(Source data begins)

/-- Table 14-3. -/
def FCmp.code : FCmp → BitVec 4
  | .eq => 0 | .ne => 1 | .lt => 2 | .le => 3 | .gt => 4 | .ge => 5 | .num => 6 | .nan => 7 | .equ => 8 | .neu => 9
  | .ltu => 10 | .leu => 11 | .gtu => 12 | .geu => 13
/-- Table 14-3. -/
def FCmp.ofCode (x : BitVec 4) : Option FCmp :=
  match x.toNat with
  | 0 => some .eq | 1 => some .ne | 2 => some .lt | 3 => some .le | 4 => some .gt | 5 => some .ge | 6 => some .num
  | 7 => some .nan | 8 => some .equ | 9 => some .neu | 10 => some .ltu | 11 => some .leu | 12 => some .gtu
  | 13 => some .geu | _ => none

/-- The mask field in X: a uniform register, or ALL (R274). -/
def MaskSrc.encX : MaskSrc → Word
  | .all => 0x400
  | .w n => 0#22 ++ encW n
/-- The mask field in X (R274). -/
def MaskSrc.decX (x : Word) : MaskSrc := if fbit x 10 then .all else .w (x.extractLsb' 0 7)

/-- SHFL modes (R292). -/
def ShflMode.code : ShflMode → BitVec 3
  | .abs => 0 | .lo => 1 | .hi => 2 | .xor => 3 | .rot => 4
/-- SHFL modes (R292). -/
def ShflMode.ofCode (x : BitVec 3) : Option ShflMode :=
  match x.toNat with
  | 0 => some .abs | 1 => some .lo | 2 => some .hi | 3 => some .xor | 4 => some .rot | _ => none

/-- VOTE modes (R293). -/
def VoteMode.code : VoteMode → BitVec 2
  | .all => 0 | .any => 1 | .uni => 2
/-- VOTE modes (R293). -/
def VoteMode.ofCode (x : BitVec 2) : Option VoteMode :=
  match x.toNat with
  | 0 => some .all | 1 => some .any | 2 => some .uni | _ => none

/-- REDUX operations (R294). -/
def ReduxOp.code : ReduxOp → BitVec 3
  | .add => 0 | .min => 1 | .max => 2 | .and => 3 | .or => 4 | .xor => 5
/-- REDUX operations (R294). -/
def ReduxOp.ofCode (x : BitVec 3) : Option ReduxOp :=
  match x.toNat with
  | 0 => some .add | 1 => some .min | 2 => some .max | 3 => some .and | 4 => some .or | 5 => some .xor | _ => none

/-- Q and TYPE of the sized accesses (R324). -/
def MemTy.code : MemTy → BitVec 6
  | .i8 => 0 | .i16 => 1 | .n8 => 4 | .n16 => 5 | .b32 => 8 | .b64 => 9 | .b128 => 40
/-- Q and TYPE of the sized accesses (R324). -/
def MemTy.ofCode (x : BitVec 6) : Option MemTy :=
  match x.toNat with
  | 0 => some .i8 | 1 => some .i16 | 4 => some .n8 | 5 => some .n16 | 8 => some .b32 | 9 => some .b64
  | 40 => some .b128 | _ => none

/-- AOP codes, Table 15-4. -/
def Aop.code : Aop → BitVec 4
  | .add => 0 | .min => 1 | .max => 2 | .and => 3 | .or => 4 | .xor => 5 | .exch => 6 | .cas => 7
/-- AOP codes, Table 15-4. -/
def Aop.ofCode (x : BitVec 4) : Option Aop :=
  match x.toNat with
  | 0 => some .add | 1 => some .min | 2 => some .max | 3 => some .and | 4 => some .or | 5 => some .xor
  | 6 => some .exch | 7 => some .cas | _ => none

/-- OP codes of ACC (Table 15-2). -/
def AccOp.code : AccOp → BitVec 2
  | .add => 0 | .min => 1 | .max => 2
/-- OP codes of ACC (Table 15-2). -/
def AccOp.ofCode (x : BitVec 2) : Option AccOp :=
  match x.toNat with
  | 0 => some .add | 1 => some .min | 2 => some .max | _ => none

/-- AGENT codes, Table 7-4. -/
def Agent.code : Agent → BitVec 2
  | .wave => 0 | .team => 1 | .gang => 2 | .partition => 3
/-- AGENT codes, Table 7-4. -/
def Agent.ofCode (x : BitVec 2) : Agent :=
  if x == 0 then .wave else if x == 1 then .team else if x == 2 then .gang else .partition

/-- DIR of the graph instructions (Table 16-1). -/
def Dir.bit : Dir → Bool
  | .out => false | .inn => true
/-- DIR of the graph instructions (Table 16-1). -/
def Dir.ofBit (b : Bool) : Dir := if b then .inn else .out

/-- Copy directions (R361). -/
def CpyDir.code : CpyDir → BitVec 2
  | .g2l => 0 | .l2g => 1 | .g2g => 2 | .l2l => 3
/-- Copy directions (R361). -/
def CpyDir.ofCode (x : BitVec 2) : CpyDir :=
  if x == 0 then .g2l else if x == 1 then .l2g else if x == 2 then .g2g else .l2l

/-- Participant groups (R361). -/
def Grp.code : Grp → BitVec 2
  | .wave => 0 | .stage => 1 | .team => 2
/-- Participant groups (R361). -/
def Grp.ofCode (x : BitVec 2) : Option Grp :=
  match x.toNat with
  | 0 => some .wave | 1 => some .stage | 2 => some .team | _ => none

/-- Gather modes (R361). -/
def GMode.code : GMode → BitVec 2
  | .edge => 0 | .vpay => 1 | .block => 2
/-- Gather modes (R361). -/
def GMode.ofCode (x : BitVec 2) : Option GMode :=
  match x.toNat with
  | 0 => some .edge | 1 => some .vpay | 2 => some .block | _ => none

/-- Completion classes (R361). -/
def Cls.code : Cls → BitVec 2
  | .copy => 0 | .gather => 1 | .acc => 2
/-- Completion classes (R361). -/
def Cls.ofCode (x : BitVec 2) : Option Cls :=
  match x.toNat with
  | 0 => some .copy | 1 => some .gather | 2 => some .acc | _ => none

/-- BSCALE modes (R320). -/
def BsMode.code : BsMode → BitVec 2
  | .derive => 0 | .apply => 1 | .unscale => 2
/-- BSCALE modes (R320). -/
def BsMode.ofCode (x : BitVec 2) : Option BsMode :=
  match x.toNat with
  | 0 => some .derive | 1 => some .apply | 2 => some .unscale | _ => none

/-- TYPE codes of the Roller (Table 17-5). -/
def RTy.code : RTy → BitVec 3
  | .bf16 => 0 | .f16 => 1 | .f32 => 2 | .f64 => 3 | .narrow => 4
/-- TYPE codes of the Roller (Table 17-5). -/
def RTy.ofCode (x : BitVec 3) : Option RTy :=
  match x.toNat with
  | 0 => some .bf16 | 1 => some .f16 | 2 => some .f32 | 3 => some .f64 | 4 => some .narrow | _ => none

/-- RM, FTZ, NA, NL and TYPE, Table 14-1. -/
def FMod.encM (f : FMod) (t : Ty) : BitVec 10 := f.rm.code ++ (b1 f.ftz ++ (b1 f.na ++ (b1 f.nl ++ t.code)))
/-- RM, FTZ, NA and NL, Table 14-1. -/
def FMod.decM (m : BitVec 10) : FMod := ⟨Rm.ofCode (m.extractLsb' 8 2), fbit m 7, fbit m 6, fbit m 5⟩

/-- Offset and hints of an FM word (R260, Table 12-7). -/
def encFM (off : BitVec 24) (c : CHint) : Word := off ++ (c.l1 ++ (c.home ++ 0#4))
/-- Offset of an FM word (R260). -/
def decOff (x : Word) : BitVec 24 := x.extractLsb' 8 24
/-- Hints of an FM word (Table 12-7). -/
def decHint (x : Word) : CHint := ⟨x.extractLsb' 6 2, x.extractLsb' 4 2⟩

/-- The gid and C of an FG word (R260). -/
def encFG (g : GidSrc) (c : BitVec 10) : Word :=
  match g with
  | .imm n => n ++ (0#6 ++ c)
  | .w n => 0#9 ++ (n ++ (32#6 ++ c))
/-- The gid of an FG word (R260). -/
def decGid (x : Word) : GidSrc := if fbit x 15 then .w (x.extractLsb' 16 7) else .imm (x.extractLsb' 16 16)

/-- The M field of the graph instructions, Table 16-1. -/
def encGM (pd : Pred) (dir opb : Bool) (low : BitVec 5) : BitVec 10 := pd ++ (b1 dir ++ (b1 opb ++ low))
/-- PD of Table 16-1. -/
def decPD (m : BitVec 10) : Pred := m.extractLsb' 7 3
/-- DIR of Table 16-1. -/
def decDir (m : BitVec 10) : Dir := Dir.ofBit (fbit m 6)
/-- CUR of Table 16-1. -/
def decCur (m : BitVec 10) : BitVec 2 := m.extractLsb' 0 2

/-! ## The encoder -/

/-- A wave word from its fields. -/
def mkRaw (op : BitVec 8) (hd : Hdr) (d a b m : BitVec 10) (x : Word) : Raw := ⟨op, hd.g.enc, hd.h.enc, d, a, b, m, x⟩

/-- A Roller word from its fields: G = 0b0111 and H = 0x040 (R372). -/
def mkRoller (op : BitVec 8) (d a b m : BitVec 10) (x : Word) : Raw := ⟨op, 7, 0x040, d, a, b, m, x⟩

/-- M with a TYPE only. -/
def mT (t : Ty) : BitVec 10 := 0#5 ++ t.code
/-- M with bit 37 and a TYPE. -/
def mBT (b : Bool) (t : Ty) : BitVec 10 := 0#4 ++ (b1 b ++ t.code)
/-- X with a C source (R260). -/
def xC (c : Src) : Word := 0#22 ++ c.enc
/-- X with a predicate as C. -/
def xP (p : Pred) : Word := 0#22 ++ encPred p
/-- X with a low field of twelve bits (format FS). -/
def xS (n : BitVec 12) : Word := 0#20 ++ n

(Source data ends)

__Task requirements__. Using the data above, return each line that includes the word "edge".

__Answer section__.
  | .edge => 0 | .vpay => 1 | .block => 2
  | 0 => some .edge | 1 => some .vpay | 2 => some .block | _ => none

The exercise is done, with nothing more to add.